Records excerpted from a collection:
┄┄┄┄┄┄┄┄┄┄
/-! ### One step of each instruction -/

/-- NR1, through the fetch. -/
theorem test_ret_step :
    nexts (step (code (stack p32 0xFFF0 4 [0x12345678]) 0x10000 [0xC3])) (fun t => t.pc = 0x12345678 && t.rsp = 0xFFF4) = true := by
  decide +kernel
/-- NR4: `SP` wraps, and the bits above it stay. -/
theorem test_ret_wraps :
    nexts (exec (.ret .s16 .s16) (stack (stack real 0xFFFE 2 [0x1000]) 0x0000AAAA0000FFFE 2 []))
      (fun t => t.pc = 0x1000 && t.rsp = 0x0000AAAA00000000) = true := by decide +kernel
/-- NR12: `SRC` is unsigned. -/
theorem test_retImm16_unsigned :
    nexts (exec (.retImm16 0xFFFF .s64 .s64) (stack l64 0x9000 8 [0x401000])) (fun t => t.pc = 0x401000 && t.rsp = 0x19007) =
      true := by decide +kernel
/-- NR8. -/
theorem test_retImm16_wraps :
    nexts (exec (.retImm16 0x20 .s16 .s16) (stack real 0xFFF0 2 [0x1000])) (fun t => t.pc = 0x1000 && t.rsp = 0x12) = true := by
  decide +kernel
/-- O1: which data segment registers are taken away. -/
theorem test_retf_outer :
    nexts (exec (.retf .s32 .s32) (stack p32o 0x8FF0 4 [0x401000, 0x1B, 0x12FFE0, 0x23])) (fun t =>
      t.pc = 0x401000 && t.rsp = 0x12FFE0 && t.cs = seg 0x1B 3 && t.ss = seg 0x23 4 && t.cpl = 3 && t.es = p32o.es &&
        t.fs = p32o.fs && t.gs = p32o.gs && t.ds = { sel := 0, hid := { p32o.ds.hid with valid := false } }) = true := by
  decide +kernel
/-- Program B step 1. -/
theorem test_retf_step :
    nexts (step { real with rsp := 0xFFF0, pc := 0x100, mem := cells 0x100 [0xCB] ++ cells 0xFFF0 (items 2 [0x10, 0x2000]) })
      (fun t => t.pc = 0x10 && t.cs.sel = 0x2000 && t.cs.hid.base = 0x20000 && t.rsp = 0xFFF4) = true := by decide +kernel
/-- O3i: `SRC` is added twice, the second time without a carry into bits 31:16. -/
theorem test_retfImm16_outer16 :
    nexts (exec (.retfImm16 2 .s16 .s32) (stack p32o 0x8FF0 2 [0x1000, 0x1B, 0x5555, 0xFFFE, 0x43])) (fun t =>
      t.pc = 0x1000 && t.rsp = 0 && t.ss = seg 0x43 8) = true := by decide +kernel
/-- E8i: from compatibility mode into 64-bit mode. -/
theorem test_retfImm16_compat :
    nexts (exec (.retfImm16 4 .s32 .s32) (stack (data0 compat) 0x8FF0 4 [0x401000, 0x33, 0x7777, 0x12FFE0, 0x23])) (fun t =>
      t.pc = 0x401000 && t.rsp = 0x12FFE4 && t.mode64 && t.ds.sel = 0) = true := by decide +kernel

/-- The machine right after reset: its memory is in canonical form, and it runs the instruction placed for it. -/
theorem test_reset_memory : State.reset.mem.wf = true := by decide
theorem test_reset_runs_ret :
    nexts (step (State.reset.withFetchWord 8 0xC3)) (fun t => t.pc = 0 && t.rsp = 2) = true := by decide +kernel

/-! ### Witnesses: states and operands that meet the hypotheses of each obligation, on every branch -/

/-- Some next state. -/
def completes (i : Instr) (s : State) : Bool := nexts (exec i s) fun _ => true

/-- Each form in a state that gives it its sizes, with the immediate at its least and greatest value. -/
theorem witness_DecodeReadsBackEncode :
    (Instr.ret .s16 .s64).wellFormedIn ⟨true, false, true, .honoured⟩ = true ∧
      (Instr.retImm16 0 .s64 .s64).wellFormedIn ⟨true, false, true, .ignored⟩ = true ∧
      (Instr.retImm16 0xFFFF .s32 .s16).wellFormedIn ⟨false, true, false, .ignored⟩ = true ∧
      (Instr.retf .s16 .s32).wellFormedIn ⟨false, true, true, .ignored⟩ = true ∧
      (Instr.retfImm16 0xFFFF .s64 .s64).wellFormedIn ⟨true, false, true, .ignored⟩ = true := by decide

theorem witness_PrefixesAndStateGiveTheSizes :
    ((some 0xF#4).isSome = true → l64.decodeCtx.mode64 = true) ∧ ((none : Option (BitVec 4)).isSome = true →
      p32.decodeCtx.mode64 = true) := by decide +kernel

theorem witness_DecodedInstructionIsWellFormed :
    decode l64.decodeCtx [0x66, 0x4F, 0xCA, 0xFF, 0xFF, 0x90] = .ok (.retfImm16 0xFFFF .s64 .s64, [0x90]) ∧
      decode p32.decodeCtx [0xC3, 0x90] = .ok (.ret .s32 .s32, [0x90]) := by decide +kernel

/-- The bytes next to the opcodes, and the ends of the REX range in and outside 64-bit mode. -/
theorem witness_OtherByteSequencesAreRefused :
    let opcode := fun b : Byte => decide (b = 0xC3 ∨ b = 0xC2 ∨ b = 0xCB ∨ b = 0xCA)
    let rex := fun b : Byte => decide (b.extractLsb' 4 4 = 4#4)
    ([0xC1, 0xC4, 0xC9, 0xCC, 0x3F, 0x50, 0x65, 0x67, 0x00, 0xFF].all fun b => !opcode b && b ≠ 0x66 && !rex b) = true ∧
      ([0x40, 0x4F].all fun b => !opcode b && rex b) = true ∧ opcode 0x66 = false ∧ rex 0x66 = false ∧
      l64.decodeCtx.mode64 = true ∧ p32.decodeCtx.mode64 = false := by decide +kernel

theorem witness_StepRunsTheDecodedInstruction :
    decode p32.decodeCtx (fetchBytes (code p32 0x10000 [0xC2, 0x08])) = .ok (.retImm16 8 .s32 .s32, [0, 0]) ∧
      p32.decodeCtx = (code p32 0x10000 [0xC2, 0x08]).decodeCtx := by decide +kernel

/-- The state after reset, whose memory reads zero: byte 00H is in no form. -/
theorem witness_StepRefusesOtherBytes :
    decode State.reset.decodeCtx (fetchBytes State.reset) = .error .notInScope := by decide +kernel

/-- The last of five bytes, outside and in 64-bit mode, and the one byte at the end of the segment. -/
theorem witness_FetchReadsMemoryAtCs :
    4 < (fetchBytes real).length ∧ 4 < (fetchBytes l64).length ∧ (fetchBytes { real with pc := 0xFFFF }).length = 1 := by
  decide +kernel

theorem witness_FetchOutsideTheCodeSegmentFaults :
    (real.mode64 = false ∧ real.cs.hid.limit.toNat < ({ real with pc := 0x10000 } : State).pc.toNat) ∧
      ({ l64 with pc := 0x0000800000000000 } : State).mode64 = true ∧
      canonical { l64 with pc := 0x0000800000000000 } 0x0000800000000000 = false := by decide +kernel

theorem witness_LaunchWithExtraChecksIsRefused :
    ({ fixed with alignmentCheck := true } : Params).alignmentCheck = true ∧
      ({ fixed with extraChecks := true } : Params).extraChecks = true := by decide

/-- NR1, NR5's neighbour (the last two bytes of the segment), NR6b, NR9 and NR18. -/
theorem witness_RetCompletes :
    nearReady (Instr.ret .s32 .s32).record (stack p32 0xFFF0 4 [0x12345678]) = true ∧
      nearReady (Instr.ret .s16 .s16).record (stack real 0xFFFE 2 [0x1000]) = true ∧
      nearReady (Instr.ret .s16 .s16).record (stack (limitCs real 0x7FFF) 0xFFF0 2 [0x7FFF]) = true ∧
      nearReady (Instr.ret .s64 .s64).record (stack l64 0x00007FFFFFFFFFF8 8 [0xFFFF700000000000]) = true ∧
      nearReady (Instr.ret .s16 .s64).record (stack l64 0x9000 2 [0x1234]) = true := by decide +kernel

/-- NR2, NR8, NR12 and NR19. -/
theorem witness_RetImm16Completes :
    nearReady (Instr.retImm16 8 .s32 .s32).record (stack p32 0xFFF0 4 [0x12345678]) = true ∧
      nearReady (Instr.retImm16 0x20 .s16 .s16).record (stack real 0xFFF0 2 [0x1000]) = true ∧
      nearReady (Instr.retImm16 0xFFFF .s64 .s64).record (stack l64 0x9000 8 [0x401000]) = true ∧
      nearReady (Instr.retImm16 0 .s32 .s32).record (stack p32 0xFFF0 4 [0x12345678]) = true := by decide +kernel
┄┄┄┄┄┄┄┄┄┄
**WHAT YOU ARE ASKED TO DO:** Would you retype the lines of the data above, from the one holding "and NR19. -/" through its final line, exactly and without adding any other line?

**RESPONSE AREA:**
/-- NR2, NR8, NR12 and NR19. -/
theorem witness_RetImm16Completes :
    nearReady (Instr.retImm16 8 .s32 .s32).record (stack p32 0xFFF0 4 [0x12345678]) = true ∧
      nearReady (Instr.retImm16 0x20 .s16 .s16).record (stack real 0xFFF0 2 [0x1000]) = true ∧
      nearReady (Instr.retImm16 0xFFFF .s64 .s64).record (stack l64 0x9000 8 [0x401000]) = true ∧
      nearReady (Instr.retImm16 0 .s32 .s32).record (stack p32 0xFFF0 4 [0x12345678]) = true := by decide +kernel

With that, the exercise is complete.